BEGIN PROVIDED DATA

/-- The parts of a save area that a yield at e wrote (R262, R264). -/
def yieldParts (e : ContEntry) : List (Nat × Nat) :=
  let items (kind off : Nat) : List (Nat × Nat) :=
    let size := (itemSpan kind).2
    (e.items.filter fun i => i.kind == kind && i.count != 0).map fun i => (off + size * i.first, size * i.count)
  [(0x100, 0x900), (0xC20, 96), (0x1000, 512), (0x6000, 512)] ++ items 3 0x10000 ++ items 4 0x80000
    ++ e.tiles.map fun n => (0x10000 + tileBase n.val, 8192)

/-- Resume a unit after a hard pre-emption, a park or another stop (R27, R263). -/
def State.resumeHard (s : State) (c : CoreId) (l : Launch) (num : Nat) (m : Image) (op : OpEntry) (pr : SavePriv) : State :=
  match s.devRead l.ctx (l.area num) 256 with
  | .error f => s.loseSaved l num f.1.cause
  | .ok rec =>
    if !stopRecordOk rec then s.loseSaved l num 0
    else match s.readRanges l.ctx (l.area num) hardParts with
      | .error f => s.loseSaved l num f.1.cause
      | .ok cells =>
        let h := getBytes cells 0x100 256
        if !headerRecordOk h || !saveCellsOk cells then s.loseSaved l num 0
        else
        let variant := Fin.ofNat 3 (fieldNat h 6 1 % 4)
        let s1 := (s.receive (islandOf c) l.ctx).installTiles c l.ctx
          ((List.finRange 32).zip (savedTiles cells))
        let s2 := s1.modCore c fun k =>
          let k1 := (k.startState m (resumedSys (s1.unitSys l num) h) (0, 0)).restoreHard cells pr
          let k2 := { k1 with
            a := afterTrap rec 0 k1.a, x := afterTrap rec 1 k1.x, divReq := savedDivs h,
            sys := { k1.sys with tcause := pr.tcause, tinfo := pr.tinfo, tpc := pr.tpc },
            seg := { k1.seg with irreversible := true, phases := 0 } }
          if k2.handled.isSome then
            { k2 with a := { k2.a with stall := match recordWait rec 0 with | some (n, w) => .sem n w | none => .none } }
          else k2
        let r := newResident l num m op variant
        let s3 := s2.bind c l num
          { r with reasons := if variant = op.variant then 0 else reasonVariant } op
        if (s3.coreAt c).handled.isSome then s3
        else s3.resumeStreams c (recordWait rec 0) (recordWait rec 1)

/-- A sequencer's live registers from its block (R266). -/
def savedRegs (bs : List Byte) (e : ContEntry) : Vector A80 16 × Vector W64 32 :=
  (Vector.ofFn fun i => if e.names 2 i.val then BitVec.ofNat 80 (fieldNat bs (0x100 + 16 * i.val) 10) else 0,
   Vector.ofFn fun i => if e.names 1 i.val && i.val != 0 then BitVec.ofNat 64 (fieldNat bs (8 * i.val) 8) else 0)

/-- Resume a unit after a yield (R262). -/
def State.resumeYield (s : State) (c : CoreId) (l : Launch) (num : Nat) (m : Image) (op : OpEntry) (pr : SavePriv) : State :=
  match s.devRead l.ctx (l.area num + 0x100) 256 with
  | .error f => s.loseSaved l num f.1.cause
  | .ok h =>
    match (m.conts.find? fun e => e.num == fieldNat h 4 2).filter fun _ => headerRecordOk h with
    | none => s.loseSaved l num 0
    | some e => match s.readRanges l.ctx (l.area num) (yieldParts e) with
    | .error f => s.loseSaved l num f.1.cause
    | .ok cells =>
      let named := e.tiles.map fun n => (n, Tile.unpack (getBytes cells (0x6000 + 16 * n.val) 16))
      let s1 := ((s.receive (islandOf c) l.ctx).allocateTiles c l.ctx).installTiles c l.ctx named
      let live (kind off : Nat) : List (Nat × Nat × Nat × Cells) :=
        let size := (itemSpan kind).2
        (e.items.filter fun i => i.kind == kind && i.count != 0).map fun i =>
          (kind, i.first, size * i.count, takeCells cells (off + size * i.first) (size * i.count))
      let rows := (named.filter fun t => t.2.present).map fun t => (t.1.val, takeCells cells (0x10000 + tileBase t.1.val) 8192)
      let kp : Kept :=
        { a := savedRegs (getBytes cells 0x200 1024) e, x := savedRegs (getBytes cells 0x600 1024) e,
          sems := Vector.ofFn fun i => BitVec.ofNat 16 (getNat cells (0xC20 + 2 * i.val) 2),
          lanes := Vector.ofFn fun i => BitVec.ofNat 64 (getNat cells (0x1000 + 8 * i.val) 8), divs := savedDivs h,
          seqnos := pr.seqnos }
      let s2 := s1.modCore c fun k =>
        (k.reenter m (resumedSys (s1.unitSys l num) h) (e.words op.variant) kp (live 3 0x10000 ++ live 4 0x80000)
          rows).firstCheckpoint
      s2.bind c l num (newResident l num m op op.variant) op

/-- Start or resume unit num of a launch on core c. -/
def State.putUnit (s : State) (c : CoreId) (l : Launch) (num : Nat) (m : Image) (op : OpEntry) : State :=
  match l.unitState num with
  | none => s.startUnit c l num m op
  | some (.saved true pr) => s.resumeYield c l num m op pr
  | some (.saved false pr) => s.resumeHard c l num m op pr
  | some _ => s

/-! ## The rows -/

/-- UNIT_STOP (R25): the cut is taken when nothing holds it back. -/
def execUnitStop (c : CoreId) (s : State) : Host.Outcome State Fault Refusal := .next (s.tryCut c)

/-- EVENT_WRITE_RETRY (R338): the held records are tried again. -/
def execEventWriteRetry (s : State) : Host.Outcome State Fault Refusal :=
  .next (((s.ctxs.map (·.num)).foldl State.flushRing s).flushHost)

/-- GRACE_EXPIRY (R255): BUDG has gone below 0 while a reason of the grace is pending; the unit raises 0x09 at its cut (R36). -/
def execGraceExpiry (c : CoreId) (s : State) : Host.Outcome State Fault Refusal :=
  .next (if (s.coreAt c).graceOver && (s.coreAt c).stop.isNone then s.hardPreemptFor c 0x09 else s)

/-- CONT_DRAIN_COMPLETE (R261). -/
def execContDrainComplete (c : CoreId) (s : State) : Host.Outcome State Fault Refusal := .next (s.drainComplete c)

/-- The conditions of R248 hold on core c. -/
def Core.canEnd (k : Core) : Bool :=
  k.unit.isSome && k.stop.isNone && k.handled.isNone && k.a.halted && k.x.halted && k.drained && !k.remotePending

/-- The unit on core c ends where it can (R248): writes are performed, deferred causes of remote stores are raised (R404), else
the core is released, and the work queues of its launch may close (R320). -/
def State.tryEnd (s : State) (c : CoreId) : State :=
  if (s.coreAt c).canEnd then
    let t := (s.flushSeq c .a).flushSeq c .x
    if (t.coreAt c).deferredCauses = [] then
      match t.resident c with
      | some u => (t.endUnit c).closeQueues u.launch
      | none => t
    else (t.beginStop c (t.plainStop 1 .trap)).tryCut c
  else s

/-- UNIT_END (R248). -/
def execUnitEnd (c : CoreId) (s : State) : Host.Outcome State Fault Refusal := .next (s.tryEnd c)

end Sys2Proof.Machine
end

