/-- A unit of launch l is parked (R355, R364): it was saved with the park reason, and the die of its share is parked. -/
def State.isParked (s : State) (l : Launch) (r : UnitRec) : Bool :=
  (match r.state with | .saved _ p => p.parked | _ => false) && l.shares.any fun x =>
    (s.die x.1).parked && decide ((l.shareUnits x.1).1 ≤ r.num) && decide (r.num < (l.shareUnits x.1).2)

/-- A unit of partition p is parked. -/
def State.hasParked (s : State) (p : Nat) : Bool := s.launches.any fun l => s.launchIn p l && l.units.any (s.isParked l)

/-- The cap that THROT names (R355): the first limit that by itself would have lowered a launch or parked a unit; floor admission
where none would have. -/
def State.throtCap (s : State) (c : Ctx) (p : Partition) : Nat :=
  let w := s.power
  let rank := match w.caps with | some r => (r.caps.getD p.prank.val none).map (· * 1000) | none => none
  let own := if p.pcap = 0xFFFF then none else some (p.pcap.toNat * 1000)
  if w.current.val != 0 then 4
  else if s.runningLaunches.any fun l => s.launchIn c.num l && s.isHot l then 5
  else if w.pmax < 3000000 && s.packageWould c.num w.pmax then 8
  else if w.orphan && s.packageWould c.num Config.orphanCap then 7
  else if (match w.curve with | some v => s.packageWould c.num (v.value s.tick.toNat) | none => false) then 1
  else if s.partWould c.num rank then 3
  else if s.partWould c.num own then 2
  else 6

/-- PTHROT of a partition at a period (R355): CAP keeps its last value while ACTIVE is 0. -/
def State.newThrot (s : State) (c : Ctx) (p : Partition) : BitVec 8 :=
  let active := (s.runningLaunches.any fun l => s.launchIn c.num l && decide (l.level.val < 7)) || s.hasParked c.num
  if active then BitVec.ofNat 8 (128 + s.throtCap c p) else p.pthrot &&& 0x0F#8

/-- Set PTHROT of every partition, and THROT of its units (R355). -/
def State.setThrots (s : State) : State :=
  s.partitions.foldl (fun t p =>
    let v := s.newThrot p.1 p.2
    let u := t.modPart p.1.num fun y => { y with pthrot := v }
    (u.holding fun r => u.partitionOf r.ctx == some p.1.num).foldl
      (fun w c => w.modCore c fun k => { k with sys := { k.sys with throt := v } }) u) s

/-- BUDT bytes charged by the units of a partition in the period (R352). -/
def State.partBytes_ (s : State) (p : Partition) : Nat :=
  (allCores.map fun c => if p.islands.getLsbD (islandOf c).val then (s.coreAt c).periodBytes else 0).sum

/-- The power of a partition over the period, in milliwatts (R352): that of its islands, and its share of what is common, in
proportion to the BUDT bytes charged; nothing is shared out where none were (notes/assumptions/88.md). -/
def State.partPower (s : State) (p : Partition) : Nat :=
  let total := (s.partitions.map fun x => s.partBytes_ x.2).sum
  (((List.finRange 64).filter fun i => p.islands.getLsbD i.val).map fun i => Config.islandPower s.power.periods i.val).sum
    + (if total = 0 then 0 else Config.sharedPower s.power.periods * s.partBytes_ p / total)

/-- The scheduler periods of 1 ms (R351). -/
def powerPeriods : Nat := 10

/-- PPOWER in watts: the average over 1 ms (R351). -/
def wattsOf (l : List Nat) : BitVec 16 := BitVec.ofNat 16 (l.sum / powerPeriods / 1000)

/-- The power of every partition at the end of a period (R351, R352); the counts of BUDT bytes begin again. -/
def State.setPowers (s : State) : State :=
  let t := s.partitions.foldl (fun t p => t.modPart p.1.num fun y =>
    let l := (s.partPower p.2 :: y.powers).take powerPeriods
    { y with powers := l, ppower := wattsOf l }) s
  { t with cores := t.cores.map fun k => { k with periodBytes := 0 } }

/-- Charge the phase account of a launch, by identifier, context and CCP (R360): a notice when it reaches 0. -/
def State.chargeAccount (s : State) (l : Nat × Nat × Fin 256) : State :=
  match s.ctx l.2.1 with
  | none => s
  | some c =>
    let v := c.account l.2.2.val
    if l.2.2 = 255 || v = BitVec.allOnes 48 || v = 0 then s
    else
      let n := v.toNat - Config.launchEnergy s.power.periods l.1
      let t := s.modCtx l.2.1 fun x => x.writeAccount l.2.2.val (BitVec.ofNat 48 n)
      if n = 0 then t.notice l.2.1 3 (BitVec.ofNat 64 l.2.2.val) 0 else t

/-- The launches whose units have used energy in the period (R360): those with units, and those that ended in it. -/
def State.spenders (s : State) : List (Nat × Nat × Fin 256) :=
  ((s.launches.filter fun l => !l.units.isEmpty).map fun l => (l.id, l.ctx, l.task.ccp)) ++ s.power.ended

/-- Units of launches without energy receive the tenant reason (R360). -/
def State.starve (s : State) : State :=
  (s.runningLaunches.filter fun l => !s.hasEnergy l).foldl (fun t l =>
    (t.holding fun u => u.launch == l.id && !hasReason u.reasons reasonTenant).foldl (fun u c => u.addReason c reasonTenant) t) s

/-! ## Park and shed -/

/-- No core of a die holds a unit. -/
def State.dieEmpty (s : State) (d : DieId) : Bool := (dieCores d).all fun c => (s.resident c).isNone

/-- The islands of a die. -/
def dieIslands (d : DieId) : List IslandId := (List.finRange 64).filter fun i => dieOfIsland i == d

/-- Gate every empty island of a die. -/
def State.gateDie (s : State) (d : DieId) : State := (dieIslands d).foldl State.gate s

/-- Every unit of a die that leaves for park is hard pre-empted where park takes its fast form (R364). -/
def State.parkQuickly (s : State) (d : DieId) : State :=
  if s.power.parkFast then
    ((dieCores d).filter fun c => match s.resident c with | some u => hasReason u.reasons reasonPark | none => false).foldl
      State.hardPreempt s
  else s

/-- Die d is parked (R364): its units receive the park reason, in the fast form a hard pre-emption. -/
def State.parkDie (s : State) (d : DieId) : State :=
  let t := s.modDie d fun y => { y with parked := true, parkTick := s.tick }
  (((dieCores d).filter fun c => (t.resident c).isSome).foldl (fun u c => u.addReason c reasonPark) t).parkQuickly d
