/-! ## Engine entries -/

/-- ENGINE_NOP and ENTRY_COMPLETE (R13, R15, R33, R254): a NOP has one busy cycle and defined count 1; a completed entry is
charged, its signal is applied to its semaphore, and its slot is freed: the stream is idle. One entry at a time on a stream is
the model's choice (log 14). -/
def Obligations.EngineEntries : Prop :=
  ∀ (s : State) (e : Eng) (y : Sync) (busy declared bytes count : Nat) (h : Head) (r : Ring) (u : Resident),
    (∃ t, exec (.engineNop e y) s = .next t ∧ (t.cur.eng e).phase = .done 1 1 0 1 ∧ (t.cur.eng e).head = (s.cur.eng e).head ∧
      (∀ f, f ≠ e → t.cur.eng f = s.cur.eng f) ∧ (∀ q, t.cur.seq q = s.cur.seq q) ∧ t.mem = s.mem) ∧
    ((s.cur.eng e).phase = .done busy declared bytes count → (s.cur.eng e).head = some h → h.chain = none → (s.cur.eng e).chunks = [] →
      (s.cur.eng e).ring = some r → r.used = 1 → s.cur.unit = some u → s.cur.stop = none → s.cur.seg.rerun = [] →
      s.cur.reducing e = false → s.waitsOf s.core (syncOf h.word.toNat).ssem = [] → (syncOf h.word.toNat).ssem.val < 48 →
      (s.semCount s.core (syncOf h.word.toNat).ssem).toNat + max 1 count ≤ 65535 →
      ∃ t, exec (.entryComplete e) s = .next t ∧ (t.cur.eng e).phase = .idle ∧ (t.cur.eng e).head = none ∧
        (t.cur.eng e).ring = some { r with rslot := (r.rslot + 1) % r.slots, used := 0 } ∧
        t.cur.sys.budi = chargeBudget 48 s.cur.sys.budi busy ∧ t.cur.sys.budt = chargeBudget 48 s.cur.sys.budt bytes ∧
        (t.semCount s.core (syncOf h.word.toNat).ssem).toNat = (match (syncOf h.word.toNat).sop with
          | .none => (s.semCount s.core (syncOf h.word.toNat).ssem).toNat
          | .add => (s.semCount s.core (syncOf h.word.toNat).ssem).toNat + 1
          | .set => 1
          | .cnt => (s.semCount s.core (syncOf h.word.toNat).ssem).toNat + count) ∧
        (∀ f, f ≠ e → t.cur.eng f = s.cur.eng f) ∧ (∀ q, t.cur.seq q = s.cur.seq q) ∧ t.mem = s.mem)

END PROVIDED DATA

ASSIGNMENT —
Return every line of the preceding records in which the word "done" appears.

ANSWER FOR THE TASK —
    (∃ t, exec (.engineNop e y) s = .next t ∧ (t.cur.eng e).phase = .done 1 1 0 1 ∧ (t.cur.eng e).head = (s.cur.eng e).head ∧
    ((s.cur.eng e).phase = .done busy declared bytes count → (s.cur.eng e).head = some h → h.chain = none → (s.cur.eng e).chunks = [] →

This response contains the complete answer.